Figure 2. Deleting the M domain increases the fusogenicity of synaptic vesicles.

(A) Hypertonic sucrose-evoked current (recorded in 1-mM Ca²⁺) from wild-type (black), unc-13-null mutant (gray), UNC-13MR-rescued (blue), and UNC-13R-rescued (red) animals.

(B) Averaged charge transfer from the sucrose-evoked currents in (A).

(C and D) Quantification of the charge transfer of the mEPSCs (recorded in 1-mM Ca²⁺) and averaged quantal content in UNC-13MR- and UNC-13R-rescued animals.

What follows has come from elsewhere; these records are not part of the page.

section modPort
variable (p : Nat) (f : Port → Port) (e : Engine)
@[simp] theorem Engine.modPort_now : (e.modPort p f).now = e.now := rfl
@[simp] theorem Engine.modPort_free : (e.modPort p f).free = e.free := rfl
@[simp] theorem Engine.modPort_cfg : (e.modPort p f).cfg = e.cfg := rfl
@[simp] theorem Engine.modPort_counters : (e.modPort p f).counters = e.counters := rfl
@[simp] theorem Engine.modPort_log : (e.modPort p f).log = e.log := rfl
@[simp] theorem Engine.modPort_ctl : (e.modPort p f).ctl = e.ctl := rfl
@[simp] theorem Engine.modPort_sys : (e.modPort p f).sys = e.sys := rfl
@[simp] theorem Engine.modPort_modId : (e.modPort p f).modId = e.modId := rfl
@[simp] theorem Engine.modPort_power : (e.modPort p f).power = e.power := rfl
@[simp] theorem Engine.modPort_pins : (e.modPort p f).pins = e.pins := rfl
@[simp] theorem Engine.modPort_cluster : (e.modPort p f).cluster = e.cluster := rfl
@[simp] theorem Engine.modPort_lanes : (e.modPort p f).lanes = e.lanes := rfl
@[simp] theorem Engine.modPort_proj : (e.modPort p f).proj = e.proj := rfl
@[simp] theorem Engine.modPort_phaseIn : (e.modPort p f).phaseIn = e.phaseIn := rfl
@[simp] theorem Engine.modPort_aux : (e.modPort p f).aux = e.aux := rfl
@[simp] theorem Engine.modPort_time : (e.modPort p f).time = e.time := rfl
@[simp] theorem Engine.modPort_clk : (e.modPort p f).clk = e.clk := rfl
@[simp] theorem Engine.modPort_raw : (e.modPort p f).raw = e.raw := rfl
@[simp] theorem Engine.modPort_colour : (e.modPort p f).colour = e.colour := rfl
@[simp] theorem Engine.modPort_fsr : (e.modPort p f).fsr = e.fsr := rfl
@[simp] theorem Engine.modPort_pos : (e.modPort p f).pos = e.pos := rfl
@[simp] theorem Engine.modPort_aud : (e.modPort p f).aud = e.aud := rfl
@[simp] theorem Engine.modPort_hevc : (e.modPort p f).hevc = e.hevc := rfl
@[simp] theorem Engine.modPort_md : (e.modPort p f).md = e.md := rfl
@[simp] theorem Engine.modPort_rec : (e.modPort p f).rec_ = e.rec_ := rfl
@[simp] theorem Engine.modPort_ep : (e.modPort p f).ep = e.ep := rfl
@[simp] theorem Engine.modPort_outs : (e.modPort p f).outs = e.outs := rfl
@[simp] theorem Engine.modPort_dram : (e.modPort p f).dram = e.dram := rfl
@[simp] theorem Engine.modPort_grotto : (e.modPort p f).grotto = e.grotto := rfl
@[simp] theorem Engine.modPort_ports : (e.modPort p f).ports = vmod e.ports p f := rfl
end modPort

section modHead
variable (h : Nat) (f : Head → Head) (e : Engine)
@[simp] theorem Engine.modHead_now : (e.modHead h f).now = e.now := rfl
@[simp] theorem Engine.modHead_free : (e.modHead h f).free = e.free := rfl
@[simp] theorem Engine.modHead_cfg : (e.modHead h f).cfg = e.cfg := rfl
@[simp] theorem Engine.modHead_counters : (e.modHead h f).counters = e.counters := rfl
@[simp] theorem Engine.modHead_log : (e.modHead h f).log = e.log := rfl
@[simp] theorem Engine.modHead_ctl : (e.modHead h f).ctl = e.ctl := rfl
@[simp] theorem Engine.modHead_sys : (e.modHead h f).sys = e.sys := rfl
@[simp] theorem Engine.modHead_modId : (e.modHead h f).modId = e.modId := rfl
@[simp] theorem Engine.modHead_power : (e.modHead h f).power = e.power := rfl
@[simp] theorem Engine.modHead_pins : (e.modHead h f).pins = e.pins := rfl
@[simp] theorem Engine.modHead_cluster : (e.modHead h f).cluster = e.cluster := rfl
@[simp] theorem Engine.modHead_lanes : (e.modHead h f).lanes = e.lanes := rfl
@[simp] theorem Engine.modHead_ports : (e.modHead h f).ports = e.ports := rfl
@[simp] theorem Engine.modHead_proj : (e.modHead h f).proj = e.proj := rfl
@[simp] theorem Engine.modHead_phaseIn : (e.modHead h f).phaseIn = e.phaseIn := rfl
@[simp] theorem Engine.modHead_aux : (e.modHead h f).aux = e.aux := rfl
@[simp] theorem Engine.modHead_time : (e.modHead h f).time = e.time := rfl
@[simp] theorem Engine.modHead_clk : (e.modHead h f).clk = e.clk := rfl
@[simp] theorem Engine.modHead_raw : (e.modHead h f).raw = e.raw := rfl
@[simp] theorem Engine.modHead_colour : (e.modHead h f).colour = e.colour := rfl
@[simp] theorem Engine.modHead_fsr : (e.modHead h f).fsr = e.fsr := rfl
@[simp] theorem Engine.modHead_pos : (e.modHead h f).pos = e.pos := rfl
@[simp] theorem Engine.modHead_aud : (e.modHead h f).aud = e.aud := rfl
@[simp] theorem Engine.modHead_hevc : (e.modHead h f).hevc = e.hevc := rfl
@[simp] theorem Engine.modHead_md : (e.modHead h f).md = e.md := rfl
@[simp] theorem Engine.modHead_rec : (e.modHead h f).rec_ = e.rec_ := rfl
@[simp] theorem Engine.modHead_ep : (e.modHead h f).ep = e.ep := rfl
@[simp] theorem Engine.modHead_dram : (e.modHead h f).dram = e.dram := rfl
@[simp] theorem Engine.modHead_grotto : (e.modHead h f).grotto = e.grotto := rfl
@[simp] theorem Engine.modHead_outs : (e.modHead h f).outs = { e.outs with heads := vmod e.outs.heads h f } := rfl
end modHead

section modHst
variable (s : Nat) (f : HevcStream → HevcStream) (e : Engine)
@[simp] theorem Engine.modHst_now : (e.modHst s f).now = e.now := rfl
@[simp] theorem Engine.modHst_free : (e.modHst s f).free = e.free := rfl
@[simp] theorem Engine.modHst_cfg : (e.modHst s f).cfg = e.cfg := rfl
@[simp] theorem Engine.modHst_counters : (e.modHst s f).counters = e.counters := rfl
@[simp] theorem Engine.modHst_log : (e.modHst s f).log = e.log := rfl
@[simp] theorem Engine.modHst_ctl : (e.modHst s f).ctl = e.ctl := rfl
@[simp] theorem Engine.modHst_sys : (e.modHst s f).sys = e.sys := rfl
@[simp] theorem Engine.modHst_modId : (e.modHst s f).modId = e.modId := rfl
@[simp] theorem Engine.modHst_power : (e.modHst s f).power = e.power := rfl
@[simp] theorem Engine.modHst_pins : (e.modHst s f).pins = e.pins := rfl
@[simp] theorem Engine.modHst_cluster : (e.modHst s f).cluster = e.cluster := rfl
@[simp] theorem Engine.modHst_lanes : (e.modHst s f).lanes = e.lanes := rfl
@[simp] theorem Engine.modHst_ports : (e.modHst s f).ports = e.ports := rfl
@[simp] theorem Engine.modHst_proj : (e.modHst s f).proj = e.proj := rfl
@[simp] theorem Engine.modHst_phaseIn : (e.modHst s f).phaseIn = e.phaseIn := rfl
@[simp] theorem Engine.modHst_aux : (e.modHst s f).aux = e.aux := rfl
@[simp] theorem Engine.modHst_time : (e.modHst s f).time = e.time := rfl
@[simp] theorem Engine.modHst_clk : (e.modHst s f).clk = e.clk := rfl
@[simp] theorem Engine.modHst_raw : (e.modHst s f).raw = e.raw := rfl
@[simp] theorem Engine.modHst_colour : (e.modHst s f).colour = e.colour := rfl
@[simp] theorem Engine.modHst_fsr : (e.modHst s f).fsr = e.fsr := rfl
@[simp] theorem Engine.modHst_pos : (e.modHst s f).pos = e.pos := rfl
@[simp] theorem Engine.modHst_aud : (e.modHst s f).aud = e.aud := rfl
@[simp] theorem Engine.modHst_md : (e.modHst s f).md = e.md := rfl
@[simp] theorem Engine.modHst_rec : (e.modHst s f).rec_ = e.rec_ := rfl
@[simp] theorem Engine.modHst_ep : (e.modHst s f).ep = e.ep := rfl
@[simp] theorem Engine.modHst_outs : (e.modHst s f).outs = e.outs := rfl
@[simp] theorem Engine.modHst_dram : (e.modHst s f).dram = e.dram := rfl
@[simp] theorem Engine.modHst_grotto : (e.modHst s f).grotto = e.grotto := rfl
@[simp] theorem Engine.modHst_hevc : (e.modHst s f).hevc = { e.hevc with streams := vmod e.hevc.streams s f } := rfl
end modHst

section modBuf
variable (b : Nat) (f : PoolBuf → PoolBuf) (e : Engine)
@[simp] theorem Engine.modBuf_now : (e.modBuf b f).now = e.now := rfl
@[simp] theorem Engine.modBuf_free : (e.modBuf b f).free = e.free := rfl
@[simp] theorem Engine.modBuf_cfg : (e.modBuf b f).cfg = e.cfg := rfl
@[simp] theorem Engine.modBuf_counters : (e.modBuf b f).counters = e.counters := rfl
@[simp] theorem Engine.modBuf_log : (e.modBuf b f).log = e.log := rfl
@[simp] theorem Engine.modBuf_ctl : (e.modBuf b f).ctl = e.ctl := rfl
@[simp] theorem Engine.modBuf_sys : (e.modBuf b f).sys = e.sys := rfl
@[simp] theorem Engine.modBuf_modId : (e.modBuf b f).modId = e.modId := rfl
@[simp] theorem Engine.modBuf_power : (e.modBuf b f).power = e.power := rfl
@[simp] theorem Engine.modBuf_pins : (e.modBuf b f).pins = e.pins := rfl
@[simp] theorem Engine.modBuf_cluster : (e.modBuf b f).cluster = e.cluster := rfl
@[simp] theorem Engine.modBuf_lanes : (e.modBuf b f).lanes = e.lanes := rfl
@[simp] theorem Engine.modBuf_ports : (e.modBuf b f).ports = e.ports := rfl
@[simp] theorem Engine.modBuf_proj : (e.modBuf b f).proj = e.proj := rfl
@[simp] theorem Engine.modBuf_phaseIn : (e.modBuf b f).phaseIn = e.phaseIn := rfl
@[simp] theorem Engine.modBuf_aux : (e.modBuf b f).aux = e.aux := rfl
@[simp] theorem Engine.modBuf_time : (e.modBuf b f).time = e.time := rfl
@[simp] theorem Engine.modBuf_clk : (e.modBuf b f).clk = e.clk := rfl
@[simp] theorem Engine.modBuf_raw : (e.modBuf b f).raw = e.raw := rfl
@[simp] theorem Engine.modBuf_colour : (e.modBuf b f).colour = e.colour := rfl
@[simp] theorem Engine.modBuf_fsr : (e.modBuf b f).fsr = e.fsr := rfl
@[simp] theorem Engine.modBuf_pos : (e.modBuf b f).pos = e.pos := rfl
@[simp] theorem Engine.modBuf_aud : (e.modBuf b f).aud = e.aud := rfl
@[simp] theorem Engine.modBuf_md : (e.modBuf b f).md = e.md := rfl
@[simp] theorem Engine.modBuf_rec : (e.modBuf b f).rec_ = e.rec_ := rfl
@[simp] theorem Engine.modBuf_ep : (e.modBuf b f).ep = e.ep := rfl
@[simp] theorem Engine.modBuf_outs : (e.modBuf b f).outs = e.outs := rfl
@[simp] theorem Engine.modBuf_dram : (e.modBuf b f).dram = e.dram := rfl
@[simp] theorem Engine.modBuf_grotto : (e.modBuf b f).grotto = e.grotto := rfl
@[simp] theorem Engine.modBuf_hevc : (e.modBuf b f).hevc = { e.hevc with pool := vmod e.hevc.pool b f } := rfl
end modBuf
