section bumpN
variable (e : Engine) (c : Ctr) (src i n : Nat)
@[simp] theorem Engine.bumpN_now : (e.bumpN c src i n).now = e.now := (Engine.changesOnly_get (e.bumpN_only c src i n) .now rfl).symm
@[simp] theorem Engine.bumpN_free : (e.bumpN c src i n).free = e.free := (Engine.changesOnly_get (e.bumpN_only c src i n) .free rfl).symm
@[simp] theorem Engine.bumpN_cfg : (e.bumpN c src i n).cfg = e.cfg := (Engine.changesOnly_get (e.bumpN_only c src i n) .cfg rfl).symm
@[simp] theorem Engine.bumpN_log : (e.bumpN c src i n).log = e.log := (Engine.changesOnly_get (e.bumpN_only c src i n) .log rfl).symm
@[simp] theorem Engine.bumpN_ctl : (e.bumpN c src i n).ctl = e.ctl := (Engine.changesOnly_get (e.bumpN_only c src i n) .ctl rfl).symm
@[simp] theorem Engine.bumpN_sys : (e.bumpN c src i n).sys = e.sys := (Engine.changesOnly_get (e.bumpN_only c src i n) .sys rfl).symm
@[simp] theorem Engine.bumpN_modId : (e.bumpN c src i n).modId = e.modId := (Engine.changesOnly_get (e.bumpN_only c src i n) .modId rfl).symm
@[simp] theorem Engine.bumpN_power : (e.bumpN c src i n).power = e.power := (Engine.changesOnly_get (e.bumpN_only c src i n) .power rfl).symm
@[simp] theorem Engine.bumpN_pins : (e.bumpN c src i n).pins = e.pins := (Engine.changesOnly_get (e.bumpN_only c src i n) .pins rfl).symm
@[simp] theorem Engine.bumpN_cluster : (e.bumpN c src i n).cluster = e.cluster := (Engine.changesOnly_get (e.bumpN_only c src i n) .cluster rfl).symm
@[simp] theorem Engine.bumpN_lanes : (e.bumpN c src i n).lanes = e.lanes := (Engine.changesOnly_get (e.bumpN_only c src i n) .lanes rfl).symm
@[simp] theorem Engine.bumpN_ports : (e.bumpN c src i n).ports = e.ports := (Engine.changesOnly_get (e.bumpN_only c src i n) .ports rfl).symm
@[simp] theorem Engine.bumpN_proj : (e.bumpN c src i n).proj = e.proj := (Engine.changesOnly_get (e.bumpN_only c src i n) .proj rfl).symm
@[simp] theorem Engine.bumpN_phaseIn : (e.bumpN c src i n).phaseIn = e.phaseIn := (Engine.changesOnly_get (e.bumpN_only c src i n) .phaseIn rfl).symm
@[simp] theorem Engine.bumpN_aux : (e.bumpN c src i n).aux = e.aux := (Engine.changesOnly_get (e.bumpN_only c src i n) .aux rfl).symm
@[simp] theorem Engine.bumpN_time : (e.bumpN c src i n).time = e.time := (Engine.changesOnly_get (e.bumpN_only c src i n) .time rfl).symm
@[simp] theorem Engine.bumpN_clk : (e.bumpN c src i n).clk = e.clk := (Engine.changesOnly_get (e.bumpN_only c src i n) .clk rfl).symm
@[simp] theorem Engine.bumpN_raw : (e.bumpN c src i n).raw = e.raw := (Engine.changesOnly_get (e.bumpN_only c src i n) .raw rfl).symm
@[simp] theorem Engine.bumpN_colour : (e.bumpN c src i n).colour = e.colour := (Engine.changesOnly_get (e.bumpN_only c src i n) .colour rfl).symm
@[simp] theorem Engine.bumpN_fsr : (e.bumpN c src i n).fsr = e.fsr := (Engine.changesOnly_get (e.bumpN_only c src i n) .fsr rfl).symm
@[simp] theorem Engine.bumpN_pos : (e.bumpN c src i n).pos = e.pos := (Engine.changesOnly_get (e.bumpN_only c src i n) .pos rfl).symm
@[simp] theorem Engine.bumpN_aud : (e.bumpN c src i n).aud = e.aud := (Engine.changesOnly_get (e.bumpN_only c src i n) .aud rfl).symm
@[simp] theorem Engine.bumpN_hevc : (e.bumpN c src i n).hevc = e.hevc := (Engine.changesOnly_get (e.bumpN_only c src i n) .hevc rfl).symm
@[simp] theorem Engine.bumpN_md : (e.bumpN c src i n).md = e.md := (Engine.changesOnly_get (e.bumpN_only c src i n) .md rfl).symm
@[simp] theorem Engine.bumpN_rec : (e.bumpN c src i n).rec_ = e.rec_ := (Engine.changesOnly_get (e.bumpN_only c src i n) .recorder rfl).symm
@[simp] theorem Engine.bumpN_ep : (e.bumpN c src i n).ep = e.ep := (Engine.changesOnly_get (e.bumpN_only c src i n) .ep rfl).symm
@[simp] theorem Engine.bumpN_outs : (e.bumpN c src i n).outs = e.outs := (Engine.changesOnly_get (e.bumpN_only c src i n) .outs rfl).symm
@[simp] theorem Engine.bumpN_dram : (e.bumpN c src i n).dram = e.dram := (Engine.changesOnly_get (e.bumpN_only c src i n) .dram rfl).symm
@[simp] theorem Engine.bumpN_grotto : (e.bumpN c src i n).grotto = e.grotto := (Engine.changesOnly_get (e.bumpN_only c src i n) .grotto rfl).symm
end bumpN

section bump
variable (e : Engine) (c : Ctr) (src : Nat)
@[simp] theorem Engine.bump_now : (e.bump c src).now = e.now := (Engine.changesOnly_get (e.bump_only c src) .now rfl).symm
@[simp] theorem Engine.bump_free : (e.bump c src).free = e.free := (Engine.changesOnly_get (e.bump_only c src) .free rfl).symm
@[simp] theorem Engine.bump_cfg : (e.bump c src).cfg = e.cfg := (Engine.changesOnly_get (e.bump_only c src) .cfg rfl).symm
@[simp] theorem Engine.bump_log : (e.bump c src).log = e.log := (Engine.changesOnly_get (e.bump_only c src) .log rfl).symm
@[simp] theorem Engine.bump_ctl : (e.bump c src).ctl = e.ctl := (Engine.changesOnly_get (e.bump_only c src) .ctl rfl).symm
@[simp] theorem Engine.bump_sys : (e.bump c src).sys = e.sys := (Engine.changesOnly_get (e.bump_only c src) .sys rfl).symm
@[simp] theorem Engine.bump_modId : (e.bump c src).modId = e.modId := (Engine.changesOnly_get (e.bump_only c src) .modId rfl).symm
@[simp] theorem Engine.bump_power : (e.bump c src).power = e.power := (Engine.changesOnly_get (e.bump_only c src) .power rfl).symm
@[simp] theorem Engine.bump_pins : (e.bump c src).pins = e.pins := (Engine.changesOnly_get (e.bump_only c src) .pins rfl).symm
@[simp] theorem Engine.bump_cluster : (e.bump c src).cluster = e.cluster := (Engine.changesOnly_get (e.bump_only c src) .cluster rfl).symm
@[simp] theorem Engine.bump_lanes : (e.bump c src).lanes = e.lanes := (Engine.changesOnly_get (e.bump_only c src) .lanes rfl).symm
@[simp] theorem Engine.bump_ports : (e.bump c src).ports = e.ports := (Engine.changesOnly_get (e.bump_only c src) .ports rfl).symm
@[simp] theorem Engine.bump_proj : (e.bump c src).proj = e.proj := (Engine.changesOnly_get (e.bump_only c src) .proj rfl).symm
@[simp] theorem Engine.bump_phaseIn : (e.bump c src).phaseIn = e.phaseIn := (Engine.changesOnly_get (e.bump_only c src) .phaseIn rfl).symm
@[simp] theorem Engine.bump_aux : (e.bump c src).aux = e.aux := (Engine.changesOnly_get (e.bump_only c src) .aux rfl).symm
@[simp] theorem Engine.bump_time : (e.bump c src).time = e.time := (Engine.changesOnly_get (e.bump_only c src) .time rfl).symm
@[simp] theorem Engine.bump_clk : (e.bump c src).clk = e.clk := (Engine.changesOnly_get (e.bump_only c src) .clk rfl).symm
@[simp] theorem Engine.bump_raw : (e.bump c src).raw = e.raw := (Engine.changesOnly_get (e.bump_only c src) .raw rfl).symm
@[simp] theorem Engine.bump_colour : (e.bump c src).colour = e.colour := (Engine.changesOnly_get (e.bump_only c src) .colour rfl).symm
@[simp] theorem Engine.bump_fsr : (e.bump c src).fsr = e.fsr := (Engine.changesOnly_get (e.bump_only c src) .fsr rfl).symm
@[simp] theorem Engine.bump_pos : (e.bump c src).pos = e.pos := (Engine.changesOnly_get (e.bump_only c src) .pos rfl).symm
@[simp] theorem Engine.bump_aud : (e.bump c src).aud = e.aud := (Engine.changesOnly_get (e.bump_only c src) .aud rfl).symm
@[simp] theorem Engine.bump_hevc : (e.bump c src).hevc = e.hevc := (Engine.changesOnly_get (e.bump_only c src) .hevc rfl).symm
@[simp] theorem Engine.bump_md : (e.bump c src).md = e.md := (Engine.changesOnly_get (e.bump_only c src) .md rfl).symm
@[simp] theorem Engine.bump_rec : (e.bump c src).rec_ = e.rec_ := (Engine.changesOnly_get (e.bump_only c src) .recorder rfl).symm
@[simp] theorem Engine.bump_ep : (e.bump c src).ep = e.ep := (Engine.changesOnly_get (e.bump_only c src) .ep rfl).symm
@[simp] theorem Engine.bump_outs : (e.bump c src).outs = e.outs := (Engine.changesOnly_get (e.bump_only c src) .outs rfl).symm
@[simp] theorem Engine.bump_dram : (e.bump c src).dram = e.dram := (Engine.changesOnly_get (e.bump_only c src) .dram rfl).symm
@[simp] theorem Engine.bump_grotto : (e.bump c src).grotto = e.grotto := (Engine.changesOnly_get (e.bump_only c src) .grotto rfl).symm
end bump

(E) Presynaptic ultrastructure of cholinergic motor neuron synapses in wild-type, unc-13-null mutant, UNC-13MR-rescued, and UNC-13R-rescued animals. Asterisks indicate dense projection (DP); arrowheads indicate synaptic vesicles docked at the plasma membrane. Scale bar, 100 nm.

(F) Quantification of the number of synaptic vesicles docked at the plasma membrane per synaptic profile.

(G) Summary of the spontaneous vesicular release rate (mEPSC frequency divided by the number of vesicles in the RRP) in tested Ca²⁺ levels (0.25, 0.5, and 1 mM).

(H) Quantification of the probability of synaptic vesicle release (P_vr) in various Ca²⁺ levels (0.25, 0.5, and 1 mM) from the indicated genotypes.

Data are means ± SEM. ^###p < 0.001 when compared with wild types, one-way ANOVA; *p < 0.05, **p < 0.01, ***p < 0.001 when compared with UNC-13MR-rescued animals, Student’s t test; n.s., non-significant when compared with UNC-13MR-rescued animals, Student’s t test. The number of worms analyzed for each genotype is indicated under the bar graphs.